Radiating Gnome said:
			
		

> The Phylactery will of course be well protected, but should the PCs get past those protections and destroy the phylactery, will that destroy the Lich itself?
> 
> Here's the RSRD on the Lich's Phylactery:
> 
> THE LICH’S PHYLACTERY
> *An integral part of becoming a lich is creating a magic phylactery in which the character stores its life force. As a rule, the only way to get rid of a lich for sure is to destroy its phylactery.* Unless its phylactery is located and destroyed, a lich reappears 1d10 days after its apparent death.



Although far from clear, I'd rule that destroying the phylactery ends the existence of the lich. The phylactery holds the life force of the lich. The rules specify that the only way to get rid of a lich for sure is to destroy its phylactery. That means that destroying the phylactery is necessary to permanently destroy the lich, but it does not specify that destroying the phylactery will acheive all steps necessary in destroying the lich permanently. This may, however, be splitting hairs. Most liches will have some form of protection for their phylactery that will warn them if it is in danger. Usually, you will not get to the phylactery without running into the lich.


----------



## wolff96

This is a house rule, since it isn't really addressed in the rules, but...

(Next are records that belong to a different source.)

-- ==== Sys2Proof/Machine/Calender.lean ====
section
/-! DEFINITION. The Calender: REFCLK edges, time exchange, fitting, slewing, PPS (14 R334-R344). -/

namespace Sys2Proof.Machine

/-- Change the Calender's state. -/
def modCal (f : Calender → Calender) (s : State) : State := { s with cal := f s.cal }

/-- Nanosecond eighths in one second. -/
def second : Nat := 8000000000

/-- STATE as GS_CAL_STAT shows it (14 R336). -/
def calCode : CalState → BitVec 2
  | .free => 0 | .coarse => 1 | .fit => 2 | .locked => 3

/-- The parent in the time tree (14 R335); none for the grandmaster, which is the die that hosts the root role (log entry
85). -/
def parentDie (s : State) : Option DieId :=
  let t := s.boot.topo
  let me := myDie s
  let rootTaker := s.couch.takers.find? (fun k => k.role == 3)
  if rootTaker.any (fun k => k.taker == me) then none
  else if servesPkg s then
    if t.tier = 3 then
      rootTaker.map (·.taker)
    else (hostsNow s true [pkgDieOf s t.parent]).head?
  else
    match (hostsNow s false (pkgHosts s (myPkg s))).head? with
    | some d => if d = me then none else some d
    | none => none

/-- ROOT of GS_CAL_STAT. -/
def isRoot (s : State) : Bool := (parentDie s).isNone

/-! ## REFCLK (14 R334, R341) -/

/-- The sign of what is still to be slewed. -/
def slewStep (z : Int) : Int := if 0 < z then 1 else if z < 0 then -1 else 0

/-- SLEW applies at one edge in 25, in FIT and LOCKED, but not from SLEEP until the first group after it (14 R341, R342). -/
def slewNow (s : State) : Int :=
  if s.cal.edges % 25 = 24 ∧ (s.cal.st = .fit ∨ s.cal.st = .locked) ∧ s.pwr.st ≠ .sleep ∧ !s.cal.slewHeld then slewStep s.cal.toSlew else 0

/-- One rising edge of REFCLK. -/
def refclkEdge (s : State) : State :=
  let k := slewNow s
  let v : Int := s.cal.time.toNat * 2 ^ 32 + s.cal.frac.toNat + 320 * 2 ^ 32 + s.cal.rate.toInt + k * 2 ^ 32
  let n := (v % 2 ^ 96).toNat
  modCal (fun c => { c with
    time := BitVec.ofNat 64 (n / 2 ^ 32), frac := BitVec.ofNat 32 n, p := 0, edges := c.edges + 1
    toSlew := c.toSlew - k }) s

/-! ## Offsets (14 R338-R341) -/

/-- θ as GS_CAL_OFFSET shows it, saturating. -/
def satOffset (z : Int) : W32 := BitVec.ofInt 32 (max (-(2 ^ 31)) (min (2 ^ 31 - 1) z))

/-- What a measured θ does in FIT and LOCKED (14 R341). -/
def slewTo (z : Int) (s : State) : State :=
  let s := modCal (fun c => { c with toSlew := z, slewHeld := false }) s
  if s.cal.st = .locked ∧ 8000 < z.natAbs then
    assertSource 0x07 (modCal (fun c => { c with alarm := true }) s)
  else s

/-- Move TIME by `z` units; the 500 ms that follow an accepted PPS_IN edge (14 R344) are not moved. -/
def stepTime (z : Int) (s : State) : State :=
  modCal (fun c => { c with
    time := c.time + BitVec.ofInt 64 z, ppsLast := c.ppsLast.map (· + BitVec.ofInt 64 z) }) s

/-- A group's θ (14 R339, R341, R342). -/
def groupDone (z : Int) (s : State) : State :=
  let s := modCal (fun c => { c with offset := satOffset z, hold := false, group := [] }) s
  match s.cal.st with
  | .free => modCal (fun c => { c with st := .coarse }) (stepTime z s)
  | .coarse => s
  | _ => slewTo z s

/-- θ of the exchange with the smallest δ. -/
def bestOf (l : List (Int × Int)) : Int :=
  match l with
  | [] => 0
  | x :: r => (r.foldl (fun b y => if y.2 < b.2 then y else b) x).1

/-- A RESP taken in, received at `t4` (14 R338-R340). Half a unit of θ or δ rounds down (log entry 40). -/
def tsyncResp (src : DieId) (xn : Byte) (st : BitVec 2) (t1 t2 t3 : W64) (s : State) : State :=
  let t4 := now s
  if parentDie s ≠ some src ∨ xn ≠ s.cal.xn ∨ s.cal.sentT1 ≠ some t1 then s
  else
    let asym : Int := if pkgOf src = myPkg s then s.cal.asymD2d.toInt else s.cal.asymEth.toInt
    let a := (t2 - t1).toInt
    let b := (t4 - t3).toInt
    let th := (a - b - asym) / 2
    let de := (a + b) / 2
    let s := modCal (fun c => { c with sentT1 := none, parentLocked := st == 3 }) s
    let s := if s.cal.st = .coarse ∧ st = 3 ∧ !isRoot s
      then modCal (fun c => { c with st := .fit, points := [], window := none }) s else s
    let s := if s.cal.st = .fit then
        modCal (fun c => { c with window := match c.window with
          | some (wt, wd, wx) => if de < wd then some (th, de, t4) else some (wt, wd, wx)
          | none => some (th, de, t4) }) s
      else s
    if s.cal.st = .free ∧ st = 0 then s
    else
      let s := modCal (fun c => { c with group := c.group ++ [(th, de)] }) s
      if 10 ≤ s.cal.group.length then groupDone (bestOf s.cal.group) s else s

/-- A REQ taken in: answered at once (14 R338). -/
def tsyncReq (src : DieId) (xn : Byte) (t1 : W64) (s : State) : State :=
  sendUnseq src (.tsyncResp xn (calCode s.cal.st) t1 (now s) (now s)) s

/-- Every 100 µs a REQ goes to the parent (14 R338), but not in holdover while the stream is DOWN or in SLEEP
(R342). -/
def tsyncInterval (s : State) : State :=
  match parentDie s with
  | none => s
  | some d =>
    if s.pwr.st = .sleep then s
    else match streamTo s d with
      | some t =>
        if t.st ≠ .up then s
        else
          let x := s.cal.xn + 1
          let t1 := now s
          sendUnseq d (.tsyncReq x t1) (modCal (fun c => { c with xn := x, sentT1 := some t1 }) s)
      | none => s

/-! ## The fit (14 R340) -/

/-- A quotient rounded to the nearest integer, halves away from zero (log entry 40). -/
def roundDiv (n d : Int) : Int :=
  let m := (2 * n.natAbs + d.natAbs) / (2 * d.natAbs)
  if (n < 0) == (d < 0) then m else -m

/-- RATE from the points: the slope of θ against TIME times 320 × 2^32, clamped (14 R340); none where the points give
no slope. -/
def fitRate (l : List (Int × W64)) : Option (W32 × Bool) :=
  match l with
  | [] => none
  | p0 :: _ =>
    let pts := l.map (fun p => ((p.2 - p0.2).toInt, p.1))
    let n : Int := pts.length
    let sx := pts.foldl (fun a p => a + p.1) 0
    let sy := pts.foldl (fun a p => a + p.2) 0
    let sxx := pts.foldl (fun a p => a + p.1 * p.1) 0
    let sxy := pts.foldl (fun a p => a + p.1 * p.2) 0
    let den := n * sxx - sx * sx
    if den = 0 then none
    else
      let r := roundDiv ((n * sxy - sx * sy) * (320 * 2 ^ 32)) den
      let k := max (-(2 ^ 31)) (min (2 ^ 31 - 1) r)
      some (BitVec.ofInt 32 k, r != k)

/-- End of FIT: RATE is set and the die is LOCKED. A fit without a slope leaves RATE unstated (log entry 30). -/
def fitLock (s : State) : State :=
  let (rate, clamp, s) : W32 × Bool × State := match fitRate s.cal.points with
    | some (r, c) => (r, c, s)
    | none => let (v, s) := unstated s; (v.setWidth 32, false, s)
  modCal (fun c => { c with
    rate, range := c.range || clamp, st := .locked, points := [], window := none, cmdBusy := false }) s

/-- Every 100 ms of FIT the best exchange of the window becomes a point. -/
def fitPoint (s : State) : State :=
  if s.cal.st ≠ .fit ∨ isRoot s then s
  else match s.cal.window with
    | some (th, _, t) => modCal (fun c => { c with points := c.points ++ [(th, t)], window := none }) s
    | none => s

/-- After 10 s of FIT. A grandmaster that aligns to PPS_IN ends its fit at the tenth edge instead (14 R339). -/
def fitEnd (s : State) : State := if s.cal.st ≠ .fit ∨ (isRoot s ∧ s.cal.ppsAlign) then s else fitLock s

/-! ## PPS (14 R339, R341, R344) -/

/-- The signed distance from a time to the nearest whole second. -/
def toSecond (t : W64) : Int :=
  let r := t.toNat % second
  if r * 2 ≤ second then -(r : Int) else (second : Int) - r

/-- The distance from a time up to a multiple of a second. -/
def upSecond (t : W64) : Int := ((second - t.toNat % second) % second : Nat)

/-- What a PPS_IN edge does on a grandmaster with PPS_ALIGN = 1. -/
def ppsAlign (t : W64) (s : State) : State :=
  match s.cal.st with
  | .coarse => modCal (fun c => { c with st := .fit, points := [] }) (stepTime (upSecond t) s)
  | .free => s
  | .fit =>
    let s := modCal (fun c => { c with points := c.points ++ [(toSecond t, t)] }) (slewTo (toSecond t) s)
    if 10 ≤ s.cal.points.length then fitLock s else s
  | .locked => slewTo (toSecond t) s

/-- An edge within 500 ms of the previous accepted one (14 R344). -/
def ppsEarly (s : State) : Bool := match s.cal.ppsLast with
  | some l => decide ((now s - l).toNat < second / 2)
  | none => false

/-- An accepted rising edge of PPS_IN (14 R344). -/
def ppsIn (s : State) : State :=
  let t := now s
  let s := modCal (fun c => { c with ppsTime := t, ppsLast := some t, pps := true }) s
  if s.cal.ppsAlign && isRoot s then ppsAlign t s else s

/-- TIME reaches a multiple of 8 × 10^9 (14 R344). -/
def ppsOutRise (s : State) : State := if s.cal.ppsoEn then { s with pins := { s.pins with ppsOut := true } } else s

/-- 100 µs later PPS_OUT falls. -/
def ppsOutFall (s : State) : State := { s with pins := { s.pins with ppsOut := false } }

/-! ## Holdover and REFIT -/

/-- The stream to the parent has gone DOWN (14 R342). -/
def calHold (d : DieId) (parent : Option DieId) (s : State) : State :=
  if parent = some d then modCal (fun c => { c with hold := true, group := [], sentT1 := none }) s else s

/-- REFIT in GS_CAL_CMD. -/
def refit (s : State) : State :=
  if s.cal.cmdBusy then s
  else if s.cal.st ≠ .locked then modCal (fun c => { c with cmdErr := 1 }) s
  else modCal (fun c => { c with st := .fit, points := [], window := none, cmdBusy := true, cmdErr := 0 }) s

/-- The state the Calender takes when start-up has loaded its role (14 R339). -/
def calStart (s : State) : State :=
  if s.cal.st = .free ∧ isRoot s then modCal (fun c => { c with st := if c.ppsAlign then .coarse else .locked }) s else s

end Sys2Proof.Machine
end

I think the "soul" should be returned to the physical lich. So you destroy the phylactery, making the lich somewhat mortal. He retains his lich powers, but if you kill him, he is gone for good.

It then becomes another quest to hunt down the lich before he can create a new phylactery. And come back for some serious revenge.


----------



## UltimaGabe

Well, now that you mention it, it is rather unclear... but I'd say that you still have to destroy the Lich himself. I'd say his soul sort of... returns to him once his phylactery is destroyed. Once that happens, he's just like any other undead.


----------



## LGodamus

we play it as you have to kill the lich and destroy the phylactery...but the order doesnt matter......the only problem with destroying the phylactery first is the lich knows it and probably becomes very cautious until he can build a new one......


----------



## Shadeus

Heh, the fact the rules are unclear and thus far no players or DMs have had to house rule this much shows you how often it happens.  If I were some super-intelligent undead, I'll bury it in a hundred feet of rock with a spare spell book and some key treasure.  Good luck teleporting or digging to the exact right location.

I'd just make sure it isn't acceptable very easily or just sitting on a pedastle or even in a vault some place.  I'm sure you've thought of all that though.


----------



## Count Arioch the 28t

I tend to put the phylactery on the lich itself, because I feel that a lich is quite capable of defending it's own soul gem.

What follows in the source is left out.